Curitiba - O governador Roberto Requião (PMDB) anunciou ontem a extinção do Grupo Águia e uma reformulação geral no serviço de inteligência da Polícia Militar. O comunicado foi feito durante reunião da operação ''Mãos Limpas'', no Palácio Iguaçu. O Grupo Águia, criado por decreto do governo estadual em 1998, era especializado em investigar o crime organizado.
Segundo informações do setor de Comunicação Social da PM, as ações agora serão centralizadas pela Agência Central de Inteligência (PM2), cujo foco recairá sobre a fiscalização do trabalho dos próprios policiais militares e as ações conjuntas com a Polícia Civil.
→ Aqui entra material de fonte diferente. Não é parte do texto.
/-! ## The acquisition parser (R24 to R28) -/

def State.setAcq (p : AcqParser) (s : State) : State := s.modIntake fun i => { i with parser := p }

/-- One byte discarded in HUNT (R25). -/
def discardByte (s : State) : State :=
  if s.huntBytes ≤ s.intake.hunt + 1 then
    markErrored ((s.modIntake fun i => { i with hunt := 0 }).count fun c =>
      { c with huntMarks := satInc Config.max32 c.huntMarks })
  else s.modIntake fun i => { i with hunt := i.hunt + 1 }

/-- A byte in HUNT (R24); the completed sync pair is a wake source in a pause state (R179). -/
def huntByte (b : Byte) (s : State) : State :=
  let half := fun (v : Bool) (s : State) => s.modIntake fun i => { i with parser := { i.parser with half := v } }
  if !s.intake.parser.half then (if b = 0x7C then half true s else discardByte s)
  else if b = 0xA2 then
    let s := s.modIntake fun i => { i with hunt := 0, parser := { AcqParser.reset with st := .header, crc := crc32Init } }
    if s.paused then wake .acquisition s else s
  else if b = 0x7C then discardByte s
  else half false (discardByte (discardByte s))

/-- The frame of a completed header and payload. -/
def frameOf (p : AcqParser) : AcqFrame :=
  { flags := byteAt p.hdr 1, line := field 2 p.hdr 2, station := field 4 p.hdr 4, time := field 8 p.hdr 8,
    payload := p.payload }

def headerByte (b : Byte) (p : AcqParser) (s : State) : State :=
  let p := { p with hdr := p.hdr ++ [b], crc := crc32Byte p.crc b }
  if p.hdr.length < 18 then s.setAcq p
  else
    let len := field 2 p.hdr 16
    if s.maxPayload < len then
      markErrored ((s.setAcq .reset).count fun c => { c with overlong := satInc Config.max32 c.overlong })
    else s.setAcq { p with st := if len = 0 then .check else .payload }

def payloadByte (b : Byte) (p : AcqParser) (s : State) : State :=
  let p := { p with payload := p.payload ++ [b], crc := crc32Byte p.crc b }
  s.setAcq { p with st := if p.payload.length < field 2 p.hdr 16 then .payload else .check }

def checkByte (b : Byte) (p : AcqParser) (s : State) : State :=
  let p := { p with got := p.got ++ [b] }
  if p.got.length < 4 then s.setAcq p
  else if ofLe p.got = (crc32Final p.crc).toNat then acqFrame (FrameKind.ofCode (byteAt p.hdr 0)) (frameOf p) s
  else acqCrcFail s

/-- A byte arrives on the acquisition link (R24). -/
def acqByte (b : Byte) (s : State) : State :=
  let p := s.intake.parser
  match p.st with
  | .hunt => huntByte b s
  | .header => headerByte b p s
  | .payload => payloadByte b p s
  | .check => checkByte b p s

/-- How many bytes this byte discards in HUNT, an earlier 7Ch among them (R25). -/
def discards (half : Bool) (b : Byte) : Nat :=
  if half then (if b = 0xA2 then 0 else if b = 0x7C then 1 else 2) else (if b = 0x7C then 0 else 1)

/-- The byte whose discarding counts a hunt mark (R25). -/
def huntMarkByte (b : Byte) (s : State) : State :=
  let p := s.intake.parser
  if p.st = .hunt ∧ 0 < discards p.half b ∧ s.huntBytes ≤ s.intake.hunt + discards p.half b then acqByte b s else s

/-- 5 ms pass with no byte in HEADER, PAYLOAD or CHECK (R28). -/
def acqTimedOut (s : State) : State :=
  if s.intake.parser.st = .hunt then s
  else markErrored ((s.setAcq .reset).count fun c => { c with timeouts := satInc Config.max32 c.timeouts })

/-! ## Handling records (R47) -/

/-- One OPEN line gains HANDLED and its HANDLING record, or the handling-lost counter rises. -/
def handleLine (r : ImpactRec) (s : State) (i : Nat) : State :=
  match s.intake.slots.getD i none with
  | none => s
  | some t =>
    let s := s.flagLine t.line fun f => { f with handled := true }
    let lost := fun (s : State) => s.count fun c => { c with handlingLost := satInc Config.max32 c.handlingLost }
    match placeRecord i { kind := .handling, short := false, iflags := 0, station := t.station, time := t.time,
                          supCount := 0, payload := r.bytes } s with
    | (s, .stored) => s
    | (s, .limit) => lost (limitDrop t.line s)
    | (s, .noBuffer) => lost s
    | (s, .forbidden) => lost s

/-- A completed impact, or a fall without impact, reaches the intake unit (R47). -/
def handlingRecords (r : ImpactRec) (s : State) : State :=
  resetFilters ((List.range Config.openSlots).foldl (handleLine r) s)

/-! ## The link quality monitor (R49, R50) -/

/-- One GAP record; its line's filter returns to FRESH whether or not it is stored (R50). -/
def gapLine (payload : List Byte) (s : State) (i : Nat) : State :=
  match s.intake.slots.getD i none with
  | none => s
  | some t =>
    let lost := fun (s : State) => s.count fun c => { c with gapLost := satInc Config.max32 c.gapLost }
    setFilter i .fresh (match placeRecord i { kind := .gap, short := false, iflags := 0, station := t.station,
                                              time := t.time, supCount := 0, payload := payload } s with
      | (s, .stored) => s
      | (s, .limit) => lost (limitDrop t.line s)
      | (s, .noBuffer) => lost s
      | (s, .forbidden) => lost s)

def gapRecords (payload : List Byte) (s : State) : State := (List.range Config.openSlots).foldl (gapLine payload) s

/-- The link state for a new LQ (R49). -/
def nextLink (st : LinkState) (lq degraded lost : Nat) : LinkState :=
  match st with
  | .lost => if degraded ≤ lq then .lost else .good
  | .good | .degraded => if lost ≤ lq then .lost else if degraded ≤ lq then .degraded else .good

/-- What a change of link state brings about (R49, R50). From LOST the GAP END records come first, and then the intake state
returns to OPEN: the wait line stays ASSERTED through them and is re-derived at that change (R34, log entry 78). -/
def linkChange (old new : LinkState) (s : State) : State :=
  let lq := s.intake.lq
  let s := raiseNotice .link (le1 new.code ++ le1 lq) s
  let s :=
    if new = .good then s
    else s.modStore fun t => { t with lines := mapIf Line.open? (fun l => { l with
      flags := { l.flags with degraded := true } }) t.lines }
  if new = .lost then
    gapRecords (gapPayload false new lq 0) (s.modIntake fun i => { i with lostClock := some s.power.clock })
  else if old = .lost then
    let len := (s.power.clock + Config.clockModulus - s.intake.lostClock.getD 0) % Config.clockModulus
    updateWait ((gapRecords (gapPayload true new lq len) s).modIntake fun i => { i with wait := true })
  else s

/-- The interval ends: LQ moves, the link state is re-derived, and a new interval begins (R48, R49). -/
def intervalEnd (s : State) : State :=
  if !s.timerRuns then s
  else
    let lq := if s.intake.errored then min 255 (s.intake.lq + s.lqUp) else s.intake.lq - s.lqDown
    let old := s.intake.linkState
    let new := nextLink old lq s.lqDegraded s.lqLost
    let s := s.modIntake fun i => { i with
      lq := lq, linkState := new, elapsed := 0, errored := false, intervalLen := some s.intervalMs }
    finish (if new = old then s else linkChange old new s)

/-! ## INTAKE and FILTER-RESET (R33, R43) -/

/-- What refuses INTAKE with action OPEN, the first that stands (R33). -/
def openRefusal (s : State) : Option Code :=
  if s.power.store = .blank ∨ s.power.store = .mediaFault then some .notReady
  else if s.power.closeout.isSome then some .closing
  else if s.power.store = .closedOut ∧ s.power.lastCause = some .reserve ∧ s.gauge.reserve then some .closing
  else if s.power.resume then some .resumePending
  else if s.isRunning .pause ∨ s.isRunning .format then some .notReady
  else none

def intakeReply (tag : Byte) (s : State) : State :=
  reply CmdKind.intake.code tag .ok (le1 s.intakeState.code) s

/-- INTAKE with action OPEN: a CLOSED-OUT store returns to READY first (R33, R184). -/
def openIntake (tag : Byte) (s : State) : State :=
  match openRefusal s with
  | some c => reply CmdKind.intake.code tag c [] s
  | none =>
    let s := s.modPower fun p => if p.store = .closedOut then { p with store := .ready, lastCause := none } else p
    intakeReply tag (finish (s.modIntake fun i => { i with openReq := true }))

/-- INTAKE with action CLOSE (R33). -/
def closeIntake (tag : Byte) (s : State) : State :=
  intakeReply tag (updateWait (s.modIntake fun i => { i with openReq := false }))

def filterResetCmd (tag : Byte) (s : State) : State := reply CmdKind.filterReset.code tag .ok [] (resetFilters s)

/-! ## The rows of the table -/

/-- A frame that passed its CRC; one longer than max_payload is not taken by the parser (R26). -/
def takenFrame (k : Option FrameKind) (f : AcqFrame) (s : State) : State :=
  if s.maxPayload < f.payload.length then s else acqFrame k f s

/-- ACQUISITION_BYTE_RECEIVED (R24). -/
def execAcquisitionByteReceived (b : Byte) (s : State) : Host.Outcome State Fault Refusal := .next (acqByte b s)

/-- HUNT_MARK (R25). -/
def execHuntMark (b : Byte) (s : State) : Host.Outcome State Fault Refusal := .next (huntMarkByte b s)

/-- ACQ_CRC_FAILURE (R27). -/
def execAcqCrcFailure (s : State) : Host.Outcome State Fault Refusal := .next (acqCrcFail s)

/-- ACQ_TIMEOUT (R28). -/
def execAcqTimeout (s : State) : Host.Outcome State Fault Refusal := .next (acqTimedOut s)

/-- MALFORMED_FRAME (R29): line 0, or a kind that Table 2-1 does not have. -/
def execMalformedFrame (kind : Byte) (f : AcqFrame) (s : State) : Host.Outcome State Fault Refusal := .next (if f.line = 0 ∨ FrameKind.ofCode kind = none then takenFrame (FrameKind.ofCode kind) f s else s)

/-- OPEN_LINE (R36). -/
def execOpenLine (f : AcqFrame) (s : State) : Host.Outcome State Fault Refusal := .next (takenFrame (some .openLine) f s)

/-- TRACE (R39). -/
def execTrace (f : AcqFrame) (s : State) : Host.Outcome State Fault Refusal := .next (takenFrame (some .trace) f s)

/-- MARK (R39). -/
def execMark (f : AcqFrame) (s : State) : Host.Outcome State Fault Refusal := .next (takenFrame (some .mark) f s)

/-- STATUS_FRAME (R41). -/
def execStatusFrame (f : AcqFrame) (s : State) : Host.Outcome State Fault Refusal := .next (takenFrame (some .status) f s)

/-- CLOSE_LINE (R39). -/
def execCloseLine (f : AcqFrame) (s : State) : Host.Outcome State Fault Refusal := .next (takenFrame (some .closeLine) f s)

/-- LINK_INTERVAL_END (R49). -/
def execLinkIntervalEnd (s : State) : Host.Outcome State Fault Refusal := .next (intervalEnd s)

end Sys2Proof.Machine
end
''O Grupo Águia estava trabalhando de forma praticamente autônoma, o que dificultava um pouco essa integração. Havia um efetivo separado que fazia só aquilo (combate ao crime organizado). Agora, esses policiais também desempenharão outras atividades'', afirmou o tenente-coronel Mauro Pirolo, chefe do setor de Comunicação Social da PM do Paraná.
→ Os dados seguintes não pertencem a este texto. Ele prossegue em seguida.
-- ==== Sys2Proof/Safety.lean ====
section
/-!
DEFINITION. What the statements about this machine speak of: the part of the state that the store's own work leaves alone,
the conditions under which a command is heard and under which no follow-up work stands, and the invariant of every step.
-/
namespace Sys2Proof.Machine

/-! ## What the store's own work leaves alone -/

/-- A die without what the block table and the settings store move on it. -/
def Die.kept (d : Die) : Die := { d with active := none, due := [] }

/-- The state without what follow-up work of the store moves: replies and notices, slots and the wait line, staging, the
flash controller's lists, the line store, the retrieval unit, and how far the power manager's own sequences have come. -/
def State.kept (s : State) : State :=
  { s with
    link := { s.link with running := none, waiting := [], removed := [], fifo := [], sending := none, notices := [] },
    intake := { s.intake with slots := [], wait := true },
    staging := .reset,
    flash := { Flash.reset with dies := s.flash.dies.map Die.kept },
    store := .reset,
    retr := .reset,
    power := { s.power with st := .run, pauseMark := none, pause := .none, fmt := .none, mount := none, pauseSeen := none } }

/-! ## Frames and messages -/

/-- The frame that a command row stands for: its kind, its tag and its body. -/
def rowFrame : Instr → Option (CmdKind × Byte × List Byte)
  | .identify t b => some (.identify, t, b)
  | .status t b => some (.status, t, b)
  | .gaugeRead t b => some (.gaugeRead, t, b)
  | .motionRead t b => some (.motionRead, t, b)
  | .getSettings t b => some (.getSettings, t, b)
  | .putSettings t b => some (.putSettings, t, b)
  | .lineList t b => some (.lineList, t, b)
  | .lineInfo t b => some (.lineInfo, t, b)
  | .intakeOpen t => some (.intake, t, [1])
  | .intakeClose t => some (.intake, t, [2])
  | .filterReset t b => some (.filterReset, t, b)
  | .ackResume t b => some (.ackResume, t, b)
  | .gaugeAnchor t b => some (.gaugeAnchor, t, b)
  | .cancel t b => some (.cancel, t, b)
  | .reset t b => some (.reset, t, b)
  | .readRecords t b => some (.readRecords, t, b)
  | .lineClose t b => some (.lineClose, t, b)
  | .lineLock t b => some (.lineLock, t, b)
  | .lineUnlock t b => some (.lineUnlock, t, b)
  | .lineErase t b => some (.lineErase, t, b)
  | .permitLoad t b => some (.permitLoad, t, b)
  | .saveSettings t b => some (.saveSettings, t, b)
  | .format t b => some (.format, t, b)
  | .closeout t b => some (.closeout, t, b)
  | .pause t b => some (.pause, t, b)
  | _ => none

/-- The part as it judges a frame it has taken: awake (R4, R179), with the parser in IDLE (R3). -/
def State.heard (s : State) : State := (controlWake s).setCtl .reset

/-- From `u` to `t` an immediate-class message enters the reply FIFO at its tail, and the transmitter chooses where it is
free; with 16 messages waiting it is dropped and counted. Nothing else changes (R17, R18). -/
def EntersFifo (m : Message) (u t : State) : Prop :=
  t = { u with link := t.link } ∧
    (u.link.fifo.length < 16 → t.link = LinkUnit.choose u.paused { u.link with fifo := u.link.fifo ++ [m] }) ∧
    (16 ≤ u.link.fifo.length → t.link = { u.link with dropped := min (u.link.dropped + 1) 65535 })

/-- The immediate reply to a command, with its code and contents. -/
def immediateReply (kind tag : Byte) (c : Code) (content : List Byte) : Message :=
  { cls := .immediate, kind := kind, tag := tag, body := replyBody c content }

/-- From `u` to `t` the running command's final reply enters the reply FIFO, and the running position is empty. -/
def Finished (k : CmdKind) (tag : Byte) (c : Code) (content : List Byte) (u t : LinkUnit) : Prop :=
  t = LinkUnit.choose false { u with
    running := none, fifo := u.fifo ++ [{ cls := .final, kind := k.code, tag := tag, body := replyBody c content }] }

/-- A taken frame of a store command runs at once: the receiver takes it, every check of R7 passes, the queue is empty,
no pause-entry mark stands, and the reply FIFO has room for a final reply (R12, R13, R17, R178). -/
def Runs (k : CmdKind) (tag : Byte) (body : List Byte) (s : State) : Prop :=
  s.link.discard = false ∧ k.isStore = true ∧ checkCommand k tag body s.heard = none ∧ s.link.running = none ∧
    s.link.waiting = [] ∧ s.heard.power.pauseMark = none ∧ s.heard.link.fifo.length < 32

/-- No relocation walk is due to start or to end: one is in progress whose page is being read or judged, or waits for a buffer
while its block has been the head of the refresh queue all along; or none is, and no block waits for one (R113). -/
def WalkStill (s : State) : Prop :=
  match s.store.walk with
  | some w => w.phase ≠ .retry ∨ (w.stopped = false ∧ s.flash.refresh.head? = some w.blk)
  | none => s.flash.refresh = []

/-- No follow-up work stands: no relocation walk is due to start or to end, no read waits on a die that is not READY, no
mount and no PAUSE is in progress, and no emergency closeout runs. -/
def Still (s : State) : Prop :=
  WalkStill s ∧
    (∀ q, s.retr.ctx.bind RetrCtx.read = some q → s.dieReady q.addr.die = true) ∧
    (∀ q ∈ s.flash.reads, s.dieReady q.addr.die = true) ∧
    s.power.mount = none ∧ s.isRunning .pause = false ∧ s.emergency = false

/-! ## Resets -/

/-- What a reset of another cause than POWER-ON leaves (R23, R52, R68, R93, R120, R133, R155, R174, R175, R176, R194). -/
def WarmAfter (cause : ResetCause) (strap : Bool) (s t : State) : Prop :=
  t.pending = s.pending ∧ t.link = { LinkUnit.reset false with strap := strap, rate3M := strap } ∧ t.intake = .reset ∧
    t.staging = .reset ∧ t.flash = .reset ∧ t.store = .reset ∧ t.retr = .reset ∧ t.motion = .reset ∧
    t.settings = s.settings ∧
    t.gauge = { s.gauge with run := none, recRun := if s.gauge.collapse then s.gauge.recRun else 0 } ∧
    t.power.clock = s.power.clock ∧ t.power.resetCause = cause ∧ t.power.wake = .none ∧ t.power.resume = false ∧
    t.power.closeout = none ∧ t.power.lastCause = none ∧ t.power.pauseMark = none ∧ t.power.pause = .none ∧
    t.power.fmt = .none ∧ t.power.store = .mounting ∧
    (s.gauge.collapse = true → t.power.st = .lowHalt ∧ t.power.mount = none) ∧
    (s.gauge.collapse = false → t.power.st = .run ∧ t.power.mount = some .reset)

/-! ## The invariant of every step -/

/-- The working copy is whole: 42 items, each in its range, and every group meets its constraint (R194, R195). -/
def SettingsOk (items : List Nat) : Prop :=
  items.length = 42 ∧ (∀ i, clampItem i (items.getD i 0) = items.getD i 0) ∧
    constraintOk 15 items = true ∧ constraintOk 18 items = true ∧ constraintOk 30 items = true

/-- The gauge stays within its full capacity, and that within the design capacity (R158, R160, R168, R171). -/
def Gauge.ok (design : Nat) (g : Gauge) : Prop :=
  g.rc ≤ g.fcc ∧ design / 2 ≤ g.fcc ∧ g.fcc ≤ design ∧ g.soc ≤ 100

/-- The values that stay in their bounds: whole settings, the gauge's bounds, a score of at most 1,023 (R150), an impact log of
at most 32 records (R149), a link quality of at most 255 (R49), and a run clock of 32 bits (R175). -/
def Bounds (s : State) : Prop :=
  SettingsOk s.settings.items ∧ s.gauge.ok s.design ∧ s.motion.score ≤ 1023 ∧ s.motion.log.length ≤ Config.impactLog ∧
    s.intake.lq ≤ 255 ∧ s.power.clock < Config.clockModulus

/-- At most 32 messages wait in the reply FIFO, and at most 4 store commands behind the running one (R12, R17). -/
def LinkUnit.ok (l : LinkUnit) : Prop := l.fifo.length ≤ Config.replyFifo ∧ l.waiting.length ≤ 4

/-- There are 24 buffers, and the program queue holds those that are QUEUED, each once (R53, R57). -/
def Staging.ok (t : Staging) : Prop :=
  t.bufs.length = Config.stagingBuffers ∧ t.queue.Nodup ∧
    ∀ b, b ∈ t.queue ↔ (t.bufs.getD b none).map Buf.st = some .queued

/-- The state that the block table records of a block. -/
def Flash.stateOf (f : Flash) (b : Blk) : Option BlockState := (f.blocks.find? fun r => r.id == b).map BlockRec.st

/-- The block table has one record of a block, the free list holds the FREE blocks, each once, and the pending order holds
blocks that are RECLAIM-PENDING, each once (section 4.2, R73, R89). -/
def Flash.ok (f : Flash) : Prop :=
  (f.blocks.map BlockRec.id).Nodup ∧ f.freeList.Nodup ∧ (∀ b, b ∈ f.freeList ↔ f.stateOf b = some .free) ∧
    f.pendingRec.Nodup ∧ ∀ b ∈ f.pendingRec, f.stateOf b = some .reclaimPending

/-- The line table holds at most 2,048 entries, and one for each line number (R94). -/
def LineStore.ok (t : LineStore) : Prop :=
  t.lines.length ≤ Config.lineTableEntries ∧ (t.lines.map Line.num).Nodup

/-- The queues, lists and tables are well formed. -/
def Sound (s : State) : Prop := s.link.ok ∧ s.staging.ok ∧ s.flash.ok ∧ s.store.ok

/-- What every step keeps. -/
def Inv (s : State) : Prop := Bounds s ∧ Sound s

/-! ## Pages at their written point -/

/-- A page of line `n` is handed and nothing else follows: no follow-up work stands, no image request waits, more than 510 pool
entries are free (R103), and the line neither goes on with a close nor begins a load (R107, R109). -/
def HandStill (n : Nat) (s : State) : Prop :=
  Still s ∧ s.staging.requests = [] ∧ s.store.ok ∧ 510 < s.poolFree ∧
    ∀ l, s.line n = some l → l.load ≠ .waitRewrites ∧ (l.st = .closing → l.flush.isSome = true ∨ l.rootOut = true)

/-- From `s` to `t` the DATA page of header `h` at `a` becomes a new loose entry of its line `l`, in order of first arrival
index, and its reference is counted in its block (R71, R96). -/
def Entered (h : PageHdr) (a : Addr) (l : Line) (s t : State) : Prop :=
  (∃ xs ys, l.pool = xs ++ ys ∧ (∀ p ∈ xs, p.e.first ≤ h.first) ∧ (∀ p, ys.head? = some p → h.first < p.e.first) ∧
    t.line h.line = some { l with
      pool := xs ++ { e := { loc := some a, wseq := h.wseq, first := h.first, count := h.count, smin := h.smin, smax := h.smax,
                             handled := h.handled, degraded := h.degraded, verified := h.verified,
                             relocated := h.relocated },
                      inSeg := false, out := false } :: ys,
      records := l.records + h.count, pages := l.pages + 1,
      range := some (match l.range with
        | none => (h.smin, h.smax)
        | some r => (min r.1 h.smin, max r.2 h.smax)) }) ∧
    (∀ m, m ≠ h.line → t.line m = s.line m) ∧
    ∀ c, (t.block c).map BlockRec.live = (s.block c).map fun r => if c = a.blk then min (r.live + 1) 256 else r.live

/-- From `s` to `t` the DATA page of header `h` at `a` replaces the pool entry `y` of its line `l`: the new copy is counted in its
block and the old copy, at `old`, is dropped from its own (R98, R102, R103). -/
def Replaced (h : PageHdr) (a old : Addr) (y : PoolEnt) (l : Line) (s t : State) : Prop :=
  t.line h.line = some { l with
    pool := l.pool.map fun p => if p.e.first = h.first then
        { p with e := { p.e with loc := some a, wseq := h.wseq, verified := h.verified, relocated := h.relocated },
                 moved := true, again := p.out }
      else p,
    flush := if y.out then l.flush.map fun f => { f with stale := true } else l.flush,
    rewrite := l.rewrite || (y.inSeg && !y.out) } ∧
    (∀ m, m ≠ h.line → t.line m = s.line m) ∧
    ∀ c, (t.block c).map BlockRec.live = (s.block c).map fun r =>
      r.live + (if c = a.blk then 1 else 0) - (if c = old.blk then 1 else 0)

/-- From `s` to `t` the buffer `b` of the page at `a` leaves its written point: a lower page whose upper has not been started in its
die's active block is RETAINED; any other is FREE, an upper page's RETAINED lower page with it (R61, R62). -/
def Released (b : Nat) (x : Buf) (a : Addr) (s t : State) : Prop :=
  let held := ∃ y, (s.die a.die).bind Die.active = some y ∧ y.block = a.block ∧ y.next = a.page + 1
  (a.page % 2 = 0 → held →
    t.buf b = some { x with st := .retained, exposed := false, reported := true, handed := true }) ∧
  (a.page % 2 = 0 → ¬held → t.buf b = none) ∧
  (a.page % 2 = 1 → t.buf b = none ∧ ∀ l, s.bufAt .retained { a with page := a.page - 1 } = some l → t.buf l = none) ∧
  b ∉ t.staging.queue ∧ b ∉ t.staging.verifying

/-! ## Index and checkpoint pages handed -/

/-- From `s` to `t` one reference is counted, at `up`, and those at `downs` are dropped, each in its block (R71, R100). -/
def Counted (up : Addr) (downs : List Addr) (s t : State) : Prop :=
  ∀ c, (t.block c).map BlockRec.live = (s.block c).map fun r =>
    r.live + (if c = up.blk then 1 else 0) - downs.countP fun a => decide (a.blk = c)

/-- As those references are counted no live count meets a bound, so that no block is reclaimed (R71, R89). -/
def CountsRoom (up : Addr) (downs : List Addr) (s : State) : Prop :=
  (∀ r, s.block up.blk = some r → r.live < 256) ∧
    ∀ a ∈ downs, ∀ r, s.block a.blk = some r → r.st ≠ .anchor ∧ downs.length < r.live

/-- From `s` to `t` the entry of line `n` becomes `l`, and no other line changes. -/
def LineBecomes (n : Nat) (l : Line) (s t : State) : Prop :=
  t.line n = some l ∧ ∀ m, m ≠ n → t.line m = s.line m

/-- From `s` to `t` the ways that hold segment `k` of line `n` are emptied (R103, R105, R133). -/
def CacheDropped (n k : Nat) (s t : State) : Prop :=
  t.retr.cache = s.retr.cache.map fun c => { c with
    ways := c.ways.map fun w => w.filter fun x => !(x.line == n && x.seg == k) }

/-- The line once the SEGMENT image of a flush, number `k` with the reference `r` and `m` entries, is handed (R103). -/
def Line.withFlushed (k m : Nat) (r : SegRef) (stale : Bool) (l : Line) : Line :=
  { l with
    refs := if k < l.refs.length then l.refs.set k r else l.refs ++ [r],
    pool := if m = 510 ∧ stale = false then l.pool.filter fun p => !p.out
      else l.pool.map fun p => if p.out then { p with inSeg := true, out := false, moved := p.again, again := false } else p,
    rewrite := l.rewrite || stale, flush := none }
Entre estas outras atividades, estão incluídas ações como levantamentos de local para possível emprego de policiamento ostensivo. O combate ao crime organizado será feito por equipes que serão montadas a cada investigação. ''Todo mundo no setor de inteligência vai fazer de tudo. As ações continuam as mesmas, mas numa estruturação diferente. O que ocorreu foi apenas a extinção do nome Grupo Águia'', alegou Pirolo.
O chefe do setor de Comunicação Social negou que o fim do grupo e as mudanças no trabalho do setor de inteligência estejam relacionadas à prisão do tenente-coronel Valdir Copetti Neves, detido no mês passado sob acusação de tráfico internacional de armas e formação de milícia para patrulhamento de fazendas na região de Ponta Grossa. Neves chegou a fazer parte do Grupo Águia.
''As mudanças já estavam sendo pensadas bem antes da prisão dele. E a idéia de extinção do Grupo Águia partiu do comandante-geral da PM no Estado, coronel David Antônio Pancotti'', afirmou Pirolo.